The CNIL has imposed a 50 million euro fine on Google on the grounds that the it lacks transparency, consent and satisfactory information for users.
On the 25th and 28th of May 2018, Google was criticised for failing to provide a valid legal basis for processing personal data, in particular for the purposes of personalised ads.
The CNIL’s sanction is based on three key problem areas:
- Lack of transparency: The CNIL has argued that relevant information is not easily accessible to Google’s users because it is scattered and hidden.
- Deficiencies in information: According to the CNIL, there is a vagueness and ambiguity in the drafting of basic information around data processing.

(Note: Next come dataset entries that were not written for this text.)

-- ==== Sys2Proof/Laws/State.lean ====
section
/-! SUPPORT. One lemma per field and update: what each named update of the state leaves in each field. -/

namespace Sys2Proof.Machine

@[simp] theorem State.writeV_v (s : State) (x : RegIdx) (b : Byte) : (s.writeV x b).v = s.v.set x.toNat b x.isLt := rfl
@[simp] theorem State.writeV_index (s : State) (x : RegIdx) (b : Byte) : (s.writeV x b).index = s.index := rfl
@[simp] theorem State.writeV_pc (s : State) (x : RegIdx) (b : Byte) : (s.writeV x b).pc = s.pc := rfl
@[simp] theorem State.writeV_stack (s : State) (x : RegIdx) (b : Byte) : (s.writeV x b).stack = s.stack := rfl
@[simp] theorem State.writeV_disp (s : State) (x : RegIdx) (b : Byte) : (s.writeV x b).disp = s.disp := rfl
@[simp] theorem State.writeV_dt (s : State) (x : RegIdx) (b : Byte) : (s.writeV x b).dt = s.dt := rfl
@[simp] theorem State.writeV_st (s : State) (x : RegIdx) (b : Byte) : (s.writeV x b).st = s.st := rfl
@[simp] theorem State.writeV_keys (s : State) (x : RegIdx) (b : Byte) : (s.writeV x b).keys = s.keys := rfl
@[simp] theorem State.writeV_mem (s : State) (x : RegIdx) (b : Byte) : (s.writeV x b).mem = s.mem := rfl
@[simp] theorem State.writeV_halted (s : State) (x : RegIdx) (b : Byte) : (s.writeV x b).halted = s.halted := rfl
@[simp] theorem State.writeV_fault (s : State) (x : RegIdx) (b : Byte) : (s.writeV x b).fault = s.fault := rfl
@[simp] theorem State.writeV_drawFlag (s : State) (x : RegIdx) (b : Byte) : (s.writeV x b).drawFlag = s.drawFlag := rfl
@[simp] theorem State.writeV_shiftMode (s : State) (x : RegIdx) (b : Byte) : (s.writeV x b).shiftMode = s.shiftMode := rfl
@[simp] theorem State.writeV_jumpMode (s : State) (x : RegIdx) (b : Byte) : (s.writeV x b).jumpMode = s.jumpMode := rfl
@[simp] theorem State.writeV_subFlagMode (s : State) (x : RegIdx) (b : Byte) : (s.writeV x b).subFlagMode = s.subFlagMode := rfl
@[simp] theorem State.writeV_cyc (s : State) (x : RegIdx) (b : Byte) : (s.writeV x b).cyc = s.cyc := rfl
@[simp] theorem State.writeV_free (s : State) (x : RegIdx) (b : Byte) : (s.writeV x b).free = s.free := rfl
@[simp] theorem State.writeV_drv (s : State) (x : RegIdx) (b : Byte) : (s.writeV x b).drv = s.drv := rfl

@[simp] theorem State.writeFlag_v (s : State) (c : Bool) : (s.writeFlag c).v = s.v.set 15 (flagByte c) := rfl
@[simp] theorem State.writeFlag_index (s : State) (c : Bool) : (s.writeFlag c).index = s.index := rfl
@[simp] theorem State.writeFlag_pc (s : State) (c : Bool) : (s.writeFlag c).pc = s.pc := rfl
@[simp] theorem State.writeFlag_stack (s : State) (c : Bool) : (s.writeFlag c).stack = s.stack := rfl
@[simp] theorem State.writeFlag_disp (s : State) (c : Bool) : (s.writeFlag c).disp = s.disp := rfl
@[simp] theorem State.writeFlag_dt (s : State) (c : Bool) : (s.writeFlag c).dt = s.dt := rfl
@[simp] theorem State.writeFlag_st (s : State) (c : Bool) : (s.writeFlag c).st = s.st := rfl
@[simp] theorem State.writeFlag_keys (s : State) (c : Bool) : (s.writeFlag c).keys = s.keys := rfl
@[simp] theorem State.writeFlag_mem (s : State) (c : Bool) : (s.writeFlag c).mem = s.mem := rfl
@[simp] theorem State.writeFlag_halted (s : State) (c : Bool) : (s.writeFlag c).halted = s.halted := rfl
@[simp] theorem State.writeFlag_fault (s : State) (c : Bool) : (s.writeFlag c).fault = s.fault := rfl
@[simp] theorem State.writeFlag_drawFlag (s : State) (c : Bool) : (s.writeFlag c).drawFlag = s.drawFlag := rfl
@[simp] theorem State.writeFlag_shiftMode (s : State) (c : Bool) : (s.writeFlag c).shiftMode = s.shiftMode := rfl
@[simp] theorem State.writeFlag_jumpMode (s : State) (c : Bool) : (s.writeFlag c).jumpMode = s.jumpMode := rfl
@[simp] theorem State.writeFlag_subFlagMode (s : State) (c : Bool) : (s.writeFlag c).subFlagMode = s.subFlagMode := rfl
@[simp] theorem State.writeFlag_cyc (s : State) (c : Bool) : (s.writeFlag c).cyc = s.cyc := rfl
@[simp] theorem State.writeFlag_free (s : State) (c : Bool) : (s.writeFlag c).free = s.free := rfl
@[simp] theorem State.writeFlag_drv (s : State) (c : Bool) : (s.writeFlag c).drv = s.drv := rfl

@[simp] theorem State.writeIndex_v (s : State) (w : Word) : (s.writeIndex w).v = s.v := rfl
@[simp] theorem State.writeIndex_index (s : State) (w : Word) : (s.writeIndex w).index = w &&& 0x0FFF#16 := rfl
@[simp] theorem State.writeIndex_pc (s : State) (w : Word) : (s.writeIndex w).pc = s.pc := rfl
@[simp] theorem State.writeIndex_stack (s : State) (w : Word) : (s.writeIndex w).stack = s.stack := rfl
@[simp] theorem State.writeIndex_disp (s : State) (w : Word) : (s.writeIndex w).disp = s.disp := rfl
@[simp] theorem State.writeIndex_dt (s : State) (w : Word) : (s.writeIndex w).dt = s.dt := rfl
@[simp] theorem State.writeIndex_st (s : State) (w : Word) : (s.writeIndex w).st = s.st := rfl
@[simp] theorem State.writeIndex_keys (s : State) (w : Word) : (s.writeIndex w).keys = s.keys := rfl
@[simp] theorem State.writeIndex_mem (s : State) (w : Word) : (s.writeIndex w).mem = s.mem := rfl
@[simp] theorem State.writeIndex_halted (s : State) (w : Word) : (s.writeIndex w).halted = s.halted := rfl
@[simp] theorem State.writeIndex_fault (s : State) (w : Word) : (s.writeIndex w).fault = s.fault := rfl
@[simp] theorem State.writeIndex_drawFlag (s : State) (w : Word) : (s.writeIndex w).drawFlag = s.drawFlag := rfl
@[simp] theorem State.writeIndex_shiftMode (s : State) (w : Word) : (s.writeIndex w).shiftMode = s.shiftMode := rfl
@[simp] theorem State.writeIndex_jumpMode (s : State) (w : Word) : (s.writeIndex w).jumpMode = s.jumpMode := rfl
@[simp] theorem State.writeIndex_subFlagMode (s : State) (w : Word) : (s.writeIndex w).subFlagMode = s.subFlagMode := rfl
@[simp] theorem State.writeIndex_cyc (s : State) (w : Word) : (s.writeIndex w).cyc = s.cyc := rfl
@[simp] theorem State.writeIndex_free (s : State) (w : Word) : (s.writeIndex w).free = s.free := rfl
@[simp] theorem State.writeIndex_drv (s : State) (w : Word) : (s.writeIndex w).drv = s.drv := rfl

- Lack of consent: A lack of legal basis for the processing of data for personalised advertisements is included in the deficiencies already described, since the CNIL considers that the information provided to the user in this sense is not sufficient. In addition, the withdrawal options are neither clear nor easy to access, and consent is marked by default, without the user’s positive action.
Crucially, this is the first time that the CNIL has had to apply the maximum penalty allowed under the General Data Protection Regulation (GDPR). Critics have argued that the fine and associated press coverage are to be expected due to the seriousness of the breach. Similarly, since the tech giant’s economic model is partly based on the personalisation of advertisement, many agree that google should take a degree of responsibility to be compliant in that area.
The CNIL was competent to deal with this case under article 56 in relation to articles 61 and 62 of GDPR, after deriving from the acts of cooperation between European authorities that Google did not have a principal establishment in the EU territory.